What does it mean to be Jewish in a godless society? In the Soviet Union if you ask an identified Jew the question, "what is your nationality?" you will receive the answer, "I am Jewish." They will not say, "I am Russian." I do not want to focus on anti-Semitism, but you cannot talk about Jewish identity in Russia without mentioning it. When we were in Kineshma I asked a group of men, some my age and some older, what their experiences were with anti-Semitism. They said that Jews are still afraid. To make his point one of the men said, "There are three Levys in town, but only one identifies himself as Jewish." One man stated that although anti-Semitism is no longer officially sanctioned as it was in the Stalin era, the fear from that time still exists. History is present and alive for those who remember Stalin. But when I asked teenagers about anti-Semitism they said it doesn't exist for them. Either they have no memory of it, or they do not see anti-Semitic experiences as anything out of the ordinary. Perhaps they just do not have a name for these experiences. On the wall just outside the door of the Jewish Center in Kineshma, where these conversations took place, is a crudely painted swastika. It cannot be missed.

Everywhere we went, from the seminar in Pushkina to Kineshma, people wanted to tell us their stories. Anne, Rhonda, Bev and I discussed why this was. We wondered if one reason was that as foreigners with very different life experiences than them we displayed an interest in their stories that that they could not give each other. It is not a stretch to use an analogy of a starving person. If you had nothing to eat would you want to hear your neighbor moaning about his empty stomach? We met person after person who shared extraordinary stories of spiritual and community starvation, and their struggles to learn how to feed their hunger. There was a beautiful, fashionable young woman with fantastically painted fingernails and plunging neckline who described being Jewish as the only important aspect of her being. There was the woman who lugged on her train ride a huge collage that she had made. In the center of the collage was a Jewish star which proudly expressed the centrality of Judaism in her life.

Bible stories were intensely personal for the seminar participants. We led a text study each of the mornings of the seminar. On the last morning we read the first chapter of Ruth. Participants discussed whether they were more like Ruth or Orpah. Some felt that they were more like Ruth because in the FSU, where the majority of Jews deny their heritage, one has to make a conscious choice to be Jewish. One woman argued that she was more like Orpah because she stayed in her tradition. Two women, Larisa and Galina, passionately disagreed over who deserves to be labeled and treated like a Jew. In Russia many Jews keep Eastern Orthodox icons in their homes. Some of these Jews may keep the icons out of religious conviction, while others may be doing so out of fear of anti-Semitism and the need to be seen as a part of mainstream society. Still others may keep the icons out of habit or respect for elderly or deceased relatives.
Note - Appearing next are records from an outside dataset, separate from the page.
-- ==== Sys2Proof/Machine/Ops.lean ====
section
/-! DEFINITION. The named operations on the frame buffer (spec 20_memory.md R40 to R46), the byte counter (10_state.md
R23) and the output record, and taking an error (60_exceptions.md R143). There is no return from an error to stand
beside it: R144, "There is no return instruction and no handler to return from". -/

namespace Sys2Proof.Machine

/-- `FB_SIZE` (R8): bytes in the frame buffer. -/
def fbSize : Nat := 256

/-- `N_SAT` (R8): where the byte counter saturates. -/
def nSat : Nat := 257

/-- The indexes strictly rise from `lo` and lie in the buffer. -/
def wfFrom (lo : Nat) : Memory → Bool
  | [] => true
  | (i, _) :: rest => decide (lo ≤ i) && decide (i < fbSize) && wfFrom (i + 1) rest

/-- The canonical form of the buffer: strictly rising indexes, all in 0 to 255. An unlisted index holds no value, so
no listed byte can equal it. -/
def Memory.wf (m : Memory) : Bool := wfFrom 0 m

/-- The byte listed at an index, if one was written. -/
def Memory.find (i : Nat) : Memory → Option Byte
  | [] => none
  | (j, b) :: rest => if i = j then some b else Memory.find i rest

/-- Put a byte at an index, keeping the canonical form. -/
def Memory.put (i : Nat) (b : Byte) : Memory → Memory
  | [] => [(i, b)]
  | (j, c) :: rest =>
    if i < j then (i, b) :: (j, c) :: rest
    else if i = j then (i, b) :: rest
    else (j, c) :: Memory.put i b rest

/-- `MemRead(i, 1) = FB[i]` (R11). -/
def memRead (m : Memory) (i : Nat) : Except Fault Byte :=
  if i < fbSize then
    match m.find i with
    | some b => .ok b
    | none => .error (.unwrittenByte i)
  else .error (.noSuchIndex i)

/-- The `k` bytes from index `i` on, lowest index first. -/
def memRange (m : Memory) (i : Nat) : Nat → Except Fault (List Byte)
  | 0 => .ok []
  | k + 1 => do
    let b ← memRead m i
    let rest ← memRange m (i + 1) k
    return b :: rest

/-- The bytes of a frame of `n` bytes that the buffer holds: indexes below `min(n, 256)` and no other (R46, R90). -/
def fetchFrame (m : Memory) (n : Nat) : Except Fault (List Byte) := memRange m 0 (min n fbSize)

/-- `MemWrite(N, 1, b)` when `N <= 255`; a byte past the 256th is dropped (R82). -/
def storeByte (b : Byte) (s : State) : State :=
  { s with fb := if s.n.toNat ≤ 255 then s.fb.put s.n.toNat b else s.fb }

/-- `N <- min(N + 1, 257)` (R23, R82). -/
def countByte (s : State) : State := { s with n := BitVec.ofNat 9 (min (s.n.toNat + 1) nSat) }

/-- A byte arrives: it is stored and then counted (R82, R83). -/
def takeByte (b : Byte) (s : State) : State := countByte (storeByte b s)

/-- `out_valid <- 0` (R22, R82, R84). -/
def dropValid (s : State) : State := { s with outValid := false }

/-- Write the whole of OUT but the strobe, all of it together (R21). -/
def writeOut (o : OutRecord) (s : State) : State := { s with out := o }

/-- The end of a frame (R83): OUT written, `out_valid <- 1`, `N <- 0`. -/
def finishFrame (o : OutRecord) (s : State) : State := { writeOut o s with outValid := true, n := 0 }

/-- What an error writes into OUT (R143): its code, kind NONE, the packet type, all ten reading registers 0. -/
def errorRecord (r : Reject) : OutRecord :=
  { outErr := errCode r.kind, outKind := kindNone, outPt := r.pt, reading := Reading.zero }

/-- Taking an error, `raise <Kind>` (R143). Nothing is saved and control goes nowhere. -/
def raiseError (r : Reject) (s : State) : State := finishFrame (errorRecord r) s

/-- What the ports carry at the coming edge. After the last listed edge `in_valid` and `rst` are 0 (DESIGN CHOICE,
log entry 2). -/
def nextEdge (s : State) : PortEdge :=
  match s.pending with
  | [] => ⟨0x000#11, Config.straps⟩
  | e :: _ => e

/-- The coming edge has passed. -/
def passEdge (s : State) : State := { s with pending := s.pending.tail }

/-- This sample comes next, before whatever was to come. -/
def offerEdge (e : PortEdge) (s : State) : State := { s with pending := e :: s.pending }

/-- The bytes are in the buffer from index `i` on. -/
def putBytes (i : Nat) : List Byte → Memory → Memory
  | [], m => m
  | b :: rest, m => putBytes (i + 1) rest (m.put i b)

/-- All bytes of a frame but its last have been taken, and the last one comes next with `in_last` at 1. -/
def offerFrame (bytes : List Byte) (s : State) : State :=
  offerEdge ⟨0b011#3 ++ bytes.getLastD 0x00#8, Config.straps⟩
    { s with fb := putBytes 0 bytes.dropLast s.fb, n := BitVec.ofNat 9 (bytes.length - 1) }

end Sys2Proof.Machine
end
Larisa felt very strongly that these people had abandoned Judaism and should not be allowed to receive tzedakah from Jewish organizations. Galina was just as passionate in her belief that because many of these icon owners were elderly and poor they were deserving of compassion and Jewish tzedakah.

There was also an interesting and short discussion about Naomi changing her name to Mara. This made absolute sense to the Russians who seemed to possess a beautifully fatalistic and pessimistic mentality. They were of the belief that Naomi should be punished for abandoning her land and people when they were suffering with a famine. Although Naomi had escaped the physical hunger of the famine, ultimately she was unable to escape her true fate. Naomi had to suffer through the famine of the death of her husband and sons. Even the loyalty that Ruth demonstrated to Naomi could not appease the depths of her suffering. The bitterness was so complete as to necessitate the alteration of her name.
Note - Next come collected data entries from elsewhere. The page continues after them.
/-! ## The current frame stays in the buffer -/

/-- Whether the buffer holds the current frame is a matter of FB and N alone. -/
theorem BufferHolds.congr {s t : State} (hs : BufferHolds s) (hfb : t.fb = s.fb) (hn : t.n = s.n) :
    BufferHolds t := by
  unfold BufferHolds
  rw [hfb, hn]
  exact hs

theorem bufferHolds_of_n_eq_zero {s : State} (hn : s.n = 0) : BufferHolds s := by
  intro i hi
  simp [hn] at hi

/-- A byte taken joins the current frame; past index 255 the buffer is full already (R82). -/
theorem BufferHolds.takeByte {s : State} (hs : BufferHolds s) (b : Byte) : BufferHolds (takeByte b s) := by
  intro i hi
  rw [takeByte_n_toNat] at hi
  rw [takeByte_find]
  split
  · rfl
  · exact hs i (by omega)

/-! ## A frame in the buffer can always be completed (R46, R90) -/

/-- `Eval` answers a record for what a fetch hands it: all bytes of a frame of at most 256, or the first 256 of an
oversize frame, which is rejected for its length. -/
theorem evalFrame_total_of_length {n : Nat} {bytes : List Byte} (cfg : Cfg) (h : bytes.length = min n fbSize) :
    ∃ o, evalFrame cfg n bytes = .ok o := by
  by_cases hn : n ≤ fbSize
  · obtain rfl : bytes.length = n := by omega
    exact evalFrame_total cfg bytes
  · simp only [fbSize] at h hn
    obtain _ | ⟨l, _ | ⟨pt, payload⟩⟩ := bytes
    · rw [List.length_nil] at h; omega
    · rw [List.length_singleton] at h; omega
    · exact ⟨errorRecord ⟨.lengthMismatch, pt⟩, by rw [evalFrame, selectDecoder_long (by omega)]⟩

theorem completeFrame_total {s : State} (hs : BufferHolds s) : ∃ o, completeFrame s = .next (finishFrame o s) := by
  obtain ⟨bytes, hfetch⟩ := fetchFrame_total hs
  obtain ⟨o, heval⟩ := evalFrame_total_of_length s.cfg (fetchFrame_eq_ok.mp hfetch).1
  exact ⟨o, by rw [completeFrame_eq hfetch, heval]⟩

/-- Progress and preservation: from a state whose buffer holds the current frame, every event is taken, and the buffer
holds the current frame again. -/
theorem step_total_of_bufferHolds {s : State} (hs : BufferHolds s) : ∃ t, step s = .next t ∧ BufferHolds t := by
  have hpass : BufferHolds (passEdge s) := hs.congr rfl rfl
  rcases decodeEdge_cases (nextEdge s) with ⟨b, he⟩ | ⟨b, he⟩ | he | ⟨straps, he⟩
  · exact ⟨_, step_of_accept he, (hpass.takeByte b).congr rfl rfl⟩
  · obtain ⟨o, ho⟩ := completeFrame_total (hpass.takeByte b)
    exact ⟨_, (step_of_complete he).trans ho, bufferHolds_of_n_eq_zero rfl⟩
  · exact ⟨_, step_of_idle he, hpass.congr rfl rfl⟩
  · exact ⟨_, step_of_reset he, bufferHolds_of_n_eq_zero rfl⟩

/-- A property from which every step goes on and which it keeps carries a run of any length through. -/
theorem run_total_of_step_total {P : State → Prop} (hstep : ∀ s, P s → ∃ t, step s = .next t ∧ P t) (k : Nat)
    {s : State} (hs : P s) : ∃ t, core.run k s = .next t ∧ P t := by
  induction k generalizing s with
  | zero => exact ⟨s, core_run_zero s, hs⟩
  | succ k ih =>
    obtain ⟨s', hnext, hs'⟩ := hstep s hs
    rw [core_run_succ_of_step k hnext]
    exact ih hs'

/-! ## The statements -/

/-- Settles O33: each step goes on and keeps the current frame in the buffer, so runs of every length do. -/
theorem runsNeverStop : Obligations.RunsNeverStop := by
  intro k s hs
  exact run_total_of_step_total (fun _ => step_total_of_bufferHolds) k hs

/-- Settles O4: the coming sample is the head of the list, and passing it leaves the tail. -/
theorem stepRunsDecodedEvent : Obligations.StepRunsDecodedEvent := by
  intro cfg s e rest i hpending hdecode _
  rw [decode_edge, Except.ok.injEq] at hdecode
  rw [step, nextEdge_of_pending_cons hpending, passEdge_of_pending_cons hpending, hdecode]

/-- Settles O43, by the read rules of the buffer. -/
theorem bufferReadAfterWrite : Obligations.BufferReadAfterWrite :=
  ⟨fun m _ _ b hi => ⟨memRead_put_same m b hi, memRead_put_other m b⟩, fun m _ hk => memRead_of_ge m hk⟩

end Sys2Proof.Machine

/-! SUPPORT. The statements on the machine's state (spec 10_state.md): what each event writes, what every record the
machine writes looks like, and that a completion depends on the current frame alone. -/

namespace Sys2Proof.Machine

/-! ## Records the rules allow (R21, R22, R66, R116, R130, R140, R143) -/

/-- The pattern 0x8000 would need a magnitude of 32768, and a magnitude has 15 bits (R66). -/
theorem signMag_ne_0x8000 (h l : Byte) : signMag h l ≠ 0x8000#16 := by
  intro heq
  have hnat : (signMag h l).toNat = 32768 := by rw [heq]; rfl
  have hl := l.isLt
  rw [signMag_toNat] at hnat
  split at hnat <;> omega

theorem errCode_toNat_le (e : FrameError) : (errCode e).toNat ≤ 5 := by
  cases e <;> decide

/-- A record of kind NONE is allowed when its error code exists and its reading is all 0. -/
theorem RecordOk.of_kind_none {cfg : Cfg} {o : OutRecord} (herr : o.outErr.toNat ≤ 5) (hkind : o.outKind = 0)
    (hzero : o.reading = Reading.zero) : RecordOk cfg o where
  err_le := herr
  kind_le := by simp [hkind]
  err_kind _ := hkind
  none_zero _ := hzero
  rain h := by simp [hkind] at h
  hum h := by simp [hkind] at h
  temp_ne := by rw [hzero]; decide

theorem recordOk_cleared (cfg : Cfg) : RecordOk cfg OutRecord.cleared :=
  .of_kind_none (Nat.zero_le 5) rfl rfl

theorem recordOk_errorRecord (cfg : Cfg) (r : Reject) : RecordOk cfg (errorRecord r) :=
  .of_kind_none (errCode_toNat_le r.kind) rfl rfl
One last story that I would like to share is that of Galina, the same Galina who argued for compassion for the icon owners. When she was seven years old she was taken to a Jewish cemetery. Up to that point she had received no Jewish education or upbringing. She walked over to one of the gravestones and looked at the Hebrew letters etched upon it. She felt a connection to the letters that she could not explain. It was after this experience that she began her exploration into her Jewish ancestry and her Jewish soul.

But even Jewish souls can feel pulled in two directions. Galina must deal with feeling torn between Russia and Israel with one son living in each nation.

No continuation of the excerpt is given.